WORK TASK: Below is a set of records. Please retype every one exactly.

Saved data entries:

-- ==== Sys2Proof/Syntax.lean ====
section
/-!
DEFINITION. The commands of the block: one constructor per row of spec/opcode_table.json.  The operands name the instance a
happening is about (lane, region, die, queue, entry) and carry what arrives from outside the block: bus words and bytes,
samples, measured quantities, the result of an analogue or physical process.
-/

namespace Sys2Proof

SOLUTION FOR THIS PROBLEM:
-- ==== Sys2Proof/Syntax.lean ====
section
/-!
DEFINITION. The commands of the block: one constructor per row of spec/opcode_table.json.  The operands name the instance a
happening is about (lane, region, die, queue, entry) and carry what arrives from outside the block: bus words and bytes,
samples, measured quantities, the result of an analogue or physical process.
-/

namespace Sys2Proof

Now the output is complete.